The responses were largely very positive. The ID@Xbox programme – now celebrating its tenth anniversary – continues to be a success, and teams had nothing but good things to say about how Xbox works with them. But, as you'd expect, there were a few questions and concerns. And every single one of those was about one thing: Game Pass.
"Business people being worried about the direction of the business is a perfectly normal, natural, and healthy thing," Charla tells us during last week's Game Developer Conference..
"When free-to-play came to consoles, there were a lot of people who thought this was going to completely change everything, every game will become free-to-play and nobody will be able to get people to purchase a video game again. But that's not what happened. But were those concerns valid, rational, normal, and healthy? Absolutely. It is all our jobs in the games industry to take those concerns seriously, to think about them, and work together to make the industry work."
Charla says that concerns over subscriptions and how it might disrupt the games business isn't something that Xbox is seeing in its data.
"I wouldn't describe it as disruptive, because I don't think it is in the way that like Uber came in and got rid of all the taxis in that industry," Charla tells us.
"It's additive. People still buy a lot of games and they still buy a lot of games on Xbox. They buy games through Game Pass at a discount, which is what they get as members. And so I don't think Game Pass has been a disruptive business model, it's been additive in a really positive way. And we as an industry needs to look at more of those additive business models. A bit like digital distribution, that may have been somewhat disruptive to the retail space, but it was ultimately additive because not every game needed to be of the size to justify being on a disc.""People still buy a lot of games and they still buy a lot of games on Xbox"
The introduction of digital downloading is an interesting comparison, because turn back the clock 15 years, and the argument was that digital was additive to the traditional retail business. Back then, most players bought games in boxes, so if there was suddenly a lot of talk and excitement around a specific game – perhaps because of a digital promotion, or the introduction of some DLC – it would result in a sales bump at physical retail.
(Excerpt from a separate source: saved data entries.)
-- ==== Sys2Proof/Machine/Transfer.lean ====
section
/-! DEFINITION. Transfers (R204-R207, R218-R231, R348-R356): their issue, dispatch, arrival, landing and faults; FENCE,
XPOP and XPEEK; the rendezvous instructions JOIN and SYNC (R160, R190). -/

namespace Sys2Proof.Machine

/-! ### Geometry of a strand -/

/-- The weave id of a strand on region core `i`. -/
def Strand.widAt (t : Strand) (i : Nat) : Nat := t.wids.getD i 0

/-- The region cores of one domain level around region core `i` (R162, R163). -/
def domainOf (t : Strand) (level i : Nat) : List Nat :=
  let key (j : Nat) : Nat :=
    let r := domainReg t j
    match level with
    | 0 => j
    | 1 => bits r 19 11
    | 2 => bits r 24 20
    | 3 => bits r 27 25
    | _ => 0
  (List.range (t.w * t.h)).filter fun j => key j = key i

/-- Core number and weave id of region core `i`. -/
def Strand.place (t : Strand) (i : Nat) : Nat × Nat := (coreAt (t.x0 + i % t.w) (t.y0 + i / t.w), t.widAt i)

/-- The owners of the strand in the quad of region core `i`, as core numbers and weave ids (R351); one that has departed
is none of them: DEDUCED (log entry 81). -/
def quadOwners (t : Strand) (i : Nat) : List (Nat × Nat) :=
  ((domainOf t 1 i).filter fun j => t.widAt j < 8).map t.place

/-- Bytes per revolution of a strand's module-memory share (R139). -/
def Strand.share (t : Strand) : Nat := t.mmrate * 2048 / t.stride

/-! ### Bank ports (R198, R199) -/

/-- The weave id that holds an origin cycle on a core, if any. -/
def heldBy (k : CoreSt) (c : Nat) : Option Nat :=
  match tget 0 k.table (c % 32) with
  | 0 => none
  | v + 1 => some v

/-- The next tick of an owner: its strand's, less the ticks for which PARK or a weave table has held it alone (R134, R414). -/
def ownNext (t : Strand) (o : Owner) : Nat := ((t.tick : Int) - o.lag).toNat

/-- Whether an owner takes part in its strand's tick of the present cycle: the weave table gives it the cycle, and PARK does not hold it
(R134, R414, R415). -/
def ownerRuns (s : State) (c w : Nat) : Bool :=
  let o := s.owner c w
  !o.parked && decide (o.resumeAt ≤ s.cycle) && decide (heldBy (s.core c) s.cycle = some w)

/-- The bank ports of a core that scheduled accesses take in the present cycle. -/
def scheduledPorts (s : State) (c : Nat) : List (Nat × Bool) :=
  match heldBy (s.core c) s.cycle with
  | none => []
  | some w =>
    let o := s.owner c w
    if (s.strand o.sid).inTick then o.ports.map fun p => (bankOf p.line, p.wr) else []

/-- The bank ports of a core that unscheduled requesters have taken in the present cycle. -/
def usedPorts (s : State) (c : Nat) : List (Nat × Bool) := if (s.core c).used.1 = s.cycle then (s.core c).used.2 else []

/-- Whether a bank port is free in the present cycle. -/
def portFree (s : State) (c bank : Nat) (wr : Bool) : Bool :=
  !(scheduledPorts s c).contains (bank, wr) && !(usedPorts s c).contains (bank, wr)

/-- An unscheduled requester takes a bank port. -/
def takePort (c bank : Nat) (wr : Bool) (s : State) : State :=
  s.setCore c { s.core c with used := (s.cycle, (bank, wr) :: usedPorts s c) }

/-- Add to one counter of an owner; counters saturate. -/
def addLost (o : Owner) (ns k row bank n : Nat) : Owner :=
  let i := row * 32 + bank
  let w := windowOf k ns
  let roll : Nat × Cells 32 × Cells 32 :=
    if w = o.tlmWin.1 then o.tlmWin
    else (w, o.tlm, if w = o.tlmWin.1 + 1 then ctab 352 fun j => cget o.tlm j - cget o.tlmWin.2.1 j else [])
  { o with tlmWin := roll, tlm := cset o.tlm i (bv 32 (min ((cget o.tlm i).toNat + n) (2 ^ 32 - 1))) }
That all changed when digital downloading started to accelerate and took a larger share of the market. So although Game Pass may be additive right now, is Charla convinced that will remain the case in the future?
"I do think it will," he says. "We see Game Pass players play more games, engage with more games in more genres than they've ever engaged with. Those kind-of metrics is what we saw at the beginning of Game Pass, and every time we look we still see it. So yeah, I remain super hopeful about it. When we see developers coming to us and talking to us about second, third, fourth and fifth games in Game Pass, it's clearly working for them. That's good extrinsic validation about the value of the programme."